I love to tinker, and I love high tech things in general, but when it comes to my tanks, there are two reasons I go low tech. 1). I have not nearly enough money to even DIY high tech components. 2). I have lots of time and patience. Just fits with my life better.


----------



## BruceF (Aug 5, 2011)

Cheap. Lazy.


----------



## Madfish (Sep 9, 2007)

Its nice and easy, my reef tank takes all of my time and money. But its nice to see some green for a change. I love my reef but sometimes its nice just to sit back and enjoy watching my shrimp tank.


----------



## littlebittyfish (Feb 13, 2011)

I like keeping it simple. And im broke. haha


----------



## im2smart4u (Dec 7, 2010)

BruceF said:


> Cheap. Lazy.


+1
Same as this guy


----------



## AshleyMac (Jun 22, 2011)

I'm terrified I will od my tank and all my sweet little fish/shrimp will die or the copper in excel will stress my shrimp. Their comfort comes first....which is why I still have the ugliest rock sculpture from my very first tank in my 15 gallon - the ottos and shrimp just love it too much for me to take it out.


----------



## OverStocked (May 26, 2007)

AshleyMac said:


> I'm terrified I will od my tank and all my sweet little fish/shrimp will die or the copper in excel will stress my shrimp. Their comfort comes first....which is why I still have the ugliest rock sculpture from my very first tank in my 15 gallon - the ottos and shrimp just love it too much for me to take it out.


There isn't any copper in excel.


----------



## JSA (Jun 3, 2011)

See recent post above yours: "I gassed my fish..." Sounds like something I would do if I had to mess with complicated valves and pressure, etc. Low tech=the KISS method. Keep it simple. For me, that's the only way to go.

Julia


----------



## lauraleellbp (Feb 3, 2008)

BruceF said:


> Cheap. Lazy.


Ditto.

I love that my tanks can pretty much be on autopilot for months on end... :thumbsup:

One of the bulbs has been dead over my 46gal for several months now. One of these days I'll go out and get a replacement, but the only difference is the Hygro has gotten really leggy and the rest of the plants just aren't growing as quickly. So... no urgency, I'll get around to it eventually... :fish:


----------



## audioaficionado (Apr 19, 2011)

I originally started a low tech tank because I didn't know of any other way until I found this forum. I had mostly crypts and vals that were nourished by my overstocked fauna. Worked very well and was stable for several years until I took a decades long hiatus from the hobby.

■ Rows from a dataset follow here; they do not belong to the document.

-- ==== Sys2Proof/Machine/Operands.lean ====
section
/-! DEFINITION. What the operands of a command name: a coordinate and its cell (00_scope.md R10, the one addressing mode of
41_pixel_access.md), the finite cell set of a shape (45_shapes.md R141–R146), and the channel of a cell's component
(47_pwm_mux.md R183). All arithmetic is exact over the integers (R8). -/

namespace Sys2Proof.Machine

/-! ## Coordinates (R10) -/

/-- `InRange(x, y)`. -/
abbrev InRange (x y : Int) : Prop := (0 ≤ x ∧ x < Config.gridWidth) ∧ (0 ≤ y ∧ y < Config.gridHeight)

/-- `Idx(x, y) := W*y + x`, defined only when `InRange(x, y)`: no operation forms it for another coordinate. -/
def idx (x y : Int) : Nat := (Config.gridWidth * y + x).toNat

/-! ## Cell sets of the shapes -/

/-- The integers lo, lo+1, …, lo+n−1. -/
def run (lo : Int) (n : Nat) : List Int := (List.range n).map (fun (i : Nat) => lo + (i : Int))

/-- R141: `{ (X + i, Y) | 0 <= i < P }`, empty when P ≤ 0. -/
def hLineCells (x y p : Int) : List Coord := (run x p.toNat).map (fun u => (u, y))

/-- R142: `{ (X, Y + j) | 0 <= j < P }`, empty when P ≤ 0. -/
def vLineCells (x y p : Int) : List Coord := (run y p.toNat).map (fun v => (x, v))

/-- R143: the four edges of the P × Q rectangle, empty when P ≤ 0 or Q ≤ 0. -/
def rectCells (x y p q : Int) : List Coord :=
  if p ≤ 0 ∨ q ≤ 0 then []
  else hLineCells x y p ++ hLineCells x (y + q - 1) p ++ vLineCells x y q ++ vLineCells (x + p - 1) y q

/-- R144: `{ (X + i, Y + j) | 0 <= i < P, 0 <= j < Q }`. -/
def fillRectCells (x y p q : Int) : List Coord := (run y q.toNat).flatMap (fun v => hLineCells x v p)

/-- The eight symmetric points of the offset (u, v) around the centre (x0, y0) (R145). -/
def octants (x0 y0 u v : Int) : List Coord :=
  [(x0 + u, y0 + v), (x0 - u, y0 + v), (x0 + u, y0 - v), (x0 - u, y0 - v),
   (x0 + v, y0 + u), (x0 - v, y0 + u), (x0 + v, y0 - u), (x0 - v, y0 - u)]

/-- R145's decision update: the new d from this step's x, y and d. -/
def circleDecision (u v d : Int) : Int := if d ≤ 0 then d + 4 * v + 6 else d + 4 * (v - u) + 10

/-- R145's new x from this step's x and d. -/
def circleNextX (u d : Int) : Int := if d ≤ 0 then u else u - 1

/-- R145's loop `while x >= y`, in the step order of decision D28: plot, update d with this step's x and y, x −= 1 on the
else branch, y += 1. The first argument bounds the number of steps; P + 1 steps are enough, because y grows by one every step
and x never grows. -/
def circleLoop (x0 y0 : Int) : Nat → Int → Int → Int → List Coord
  | 0, _, _, _ => []
  | n + 1, u, v, d =>
    if v ≤ u then octants x0 y0 u v ++ circleLoop x0 y0 n (circleNextX u d) (v + 1) (circleDecision u v d) else []

/-- R145: the cells of the circle of radius r, from x = r, y = 0, d = 3 − 2r. Empty when r < 0. -/
def circleCells (x0 y0 r : Int) : List Coord := circleLoop x0 y0 (r + 1).toNat r 0 (3 - 2 * r)

/-- The integers −r, …, r; none when r < 0. -/
def symmetricRun (r : Int) : List Int := run (-r) (2 * r + 1).toNat

/-- R146: the dense scan `{ (X + dx, Y + dy) | -P <= dx <= P, -P <= dy <= P, dx*dx + dy*dy <= P*P }`. -/
def discCells (x0 y0 r : Int) : List Coord :=
  (symmetricRun r).flatMap (fun dy =>
    ((symmetricRun r).filter (fun dx => decide (dx * dx + dy * dy ≤ r * r))).map (fun dx => (x0 + dx, y0 + dy)))

/-! ## Channels (R183) -/

/-- `ChannelId(x, y, k) := 3 * (8*y + x) + k`. -/
def channelId (x y : Fin 8) (k : Component) : ChannelId := ⟨3 * (8 * y.val + x.val) + k.val, by omega⟩

/-- The row of a channel, `i div 24`. -/
def channelRow (i : ChannelId) : Fin 8 := ⟨i.val / 24, by omega⟩

/-- The column of a channel, `(i mod 24) div 3`. -/
def channelColumn (i : ChannelId) : Fin 8 := ⟨i.val % 24 / 3, by omega⟩

/-- The colour component of a channel, `i mod 3`. -/
def channelComponent (i : ChannelId) : Component := ⟨i.val % 3, by omega⟩

end Sys2Proof.Machine
end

I'm doing a high tech tank to see how well I like it. I plan on starting a couple of new tanks in the near future and they will be semi low or medium tech depending on the fauna such as shrimp. The main goal in any of my tanks be it high or low tech is to enjoy them and keep 'em as simple and low maintenance as possible. I've already got plenty of yard work to do and I don't want to be mowing the lawns and trimming the bushes indoors too.


----------



## falcooo (Sep 30, 2011)

Low Tech enthusiasts....how often do you do water changes? i keep reading about people saying once a week and it just seems so often. I feel as though once a month would suffice.


----------



## lauraleellbp (Feb 3, 2008)

90gal- 30-50% once every 2-3 months
46gal- 50-75% once every 2-3 months
My 29gal has had 2x 75% water changes this year.

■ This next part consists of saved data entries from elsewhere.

-- ==== Sys2Proof/Machine/Pixel.lean ====
section
/-! DEFINITION. The pixel access commands (41_pixel_access.md). Neither refreshes. -/

namespace Sys2Proof.Machine

/-- SETPIXEL (R90): `Plot(X, Y, COLOR)`, `RESP <- 0`. -/
def execSetPixel (x y : Int) (c : Color) (s : State) : Host.Outcome State Fault Refusal := .next ((s.plot x y c).respond 0)

/-- GETPIXEL (R91): `RESP` gets the cell, or black when the coordinate is out of range. -/
def execGetPixel (x y : Int) (s : State) : Host.Outcome State Fault Refusal :=
  .next (s.respond (if InRange x y then zextColor (s.readCell (idx x y)) else 0))

end Sys2Proof.Machine
end

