-- ==== Sys2Proof/Machine/Core.lean ====
section
/-! DEFINITION. The host's interface to the model. -/

def Sys2Proof.core : Host.Core :=
  { State := Sys2Proof.Machine.State, Fault := Sys2Proof.Machine.Fault,
    Refusal := Sys2Proof.Machine.Refusal, step := Sys2Proof.Machine.step, reset := Sys2Proof.Machine.State.reset }
end

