-- ==== Sys2Proof/Laws/Exec.lean ====
section
/-! SUPPORT. What each command answers, in the shared operations: cite these rather than unfold `exec`. A command's next state
is named without being computed, so that no proof evaluates a refresh. -/

namespace Sys2Proof.Machine

theorem exec_begin (s : State) : exec .begin s = .next (((s.configurePins.configurePwm Config.pwmFrequency Config.pwmResolution).fillAll black).respond 1) := rfl
theorem exec_update (s : State) : exec .update s = .next (s.refresh.respond 0) := rfl
theorem exec_setBright (v : Byte) (s : State) : exec (.setBright v) s = .next ((s.setBrightness v).respond 0) := rfl
theorem exec_getBright (s : State) : exec .getBright s = .next (s.respond (zextByte s.bright)) := rfl
theorem exec_setPixel (x y : Int) (c : Color) (s : State) : exec (.setPixel x y c) s = .next ((s.plot x y c).respond 0) := rfl
theorem exec_getPixel (x y : Int) (s : State) : exec (.getPixel x y) s = .next (s.respond (if InRange x y then zextColor (s.readCell (idx x y)) else 0)) := rfl
theorem exec_clear (s : State) : exec .clear s = .next ((s.fillAll black).respond 0) := rfl
theorem exec_clearColor (c : Color) (s : State) : exec (.clearColor c) s = .next ((s.fillAll c).respond 0) := rfl
theorem exec_fillColor (c : Color) (s : State) : exec (.fillColor c) s = .next ((s.fillAll c).respond 0) := rfl
theorem exec_drawHLine (x y n : Int) (c : Color) (s : State) : exec (.drawHLine x y n c) s = .next ((s.shape (hLineCells x y n) c).respond 0) := rfl
theorem exec_drawVLine (x y n : Int) (c : Color) (s : State) : exec (.drawVLine x y n c) s = .next ((s.shape (vLineCells x y n) c).respond 0) := rfl
theorem exec_drawRect (x y w h : Int) (c : Color) (s : State) : exec (.drawRect x y w h c) s = .next ((s.shape (rectCells x y w h) c).respond 0) := rfl
theorem exec_fillRect (x y w h : Int) (c : Color) (s : State) : exec (.fillRect x y w h c) s = .next ((s.shape (fillRectCells x y w h) c).respond 0) := rfl
theorem exec_drawCircle (x y r : Int) (c : Color) (s : State) : exec (.drawCircle x y r c) s = .next ((s.shape (circleCells x y r) c).respond 0) := rfl
theorem exec_fillCircle (x y r : Int) (c : Color) (s : State) : exec (.fillCircle x y r c) s = .next ((s.shape (discCells x y r) c).respond 0) := rfl

end Sys2Proof.Machine
end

All are lightly stocked and heavily planted- the tanks in my sig.


----------



## audioaficionado (Apr 19, 2011)

I just topped off my tank with RO water weekly and eventually did a 50% change every couple of months or so when the water started getting slightly yellow colored from organics buildup.


----------



## driftwoodhunter (Jul 1, 2011)

I'm low light/low tech for several reasons. Money is tight. I don't want to fool with Co2 because I'm a forgetful clutz. I prefer the low light plants to high maintainence stems - they remind me that I need to weed my 1400+ sq.foot garden! Lazy and forgetful (yes, I meant to say it twice!). I like the sloooow pace of growth, and I'm not the least bit into constant trimming, I want to sit back & veg out in front of the tank. Working it is not what I enjoy about it. I keep fish with plants, not plants with fish. I'm sure I would screw up the delicate balance of Co2/light/ferts. I also like the look of tanks that are as dark, moody and mysterious as possible. Lastly, I think the less I do that messes up what can be a natural balance, keeps the fish in a better mental state!


----------



## bpb (Mar 8, 2011)

I change water on my 75 low tech once a month or so because of the tannins. I soaked Malaysian driftwood for like 4 months to get it waterlogged so it would sink. It is now about at the 10 month mark and still leeching like mad. In a month without water change, it makes me tank look filled with coffee! Once it gets so dark I cannot see in the tank with the lights off, ill do a 50% water change. That is about monthly. Otherwise I would just top off.


----------



## Seedreemer (Sep 28, 2008)

I see we all have a lot in common what with being cheap, lazy, forgetful, procrastinators, and our perception of "fiddling" as work (I'm sure a lot of high-techies see it as enjoyable). 



falcooo said:


> Low Tech enthusiasts....how often do you do water changes? i keep reading about people saying once a week and it just seems so often. I feel as though once a month would suffice.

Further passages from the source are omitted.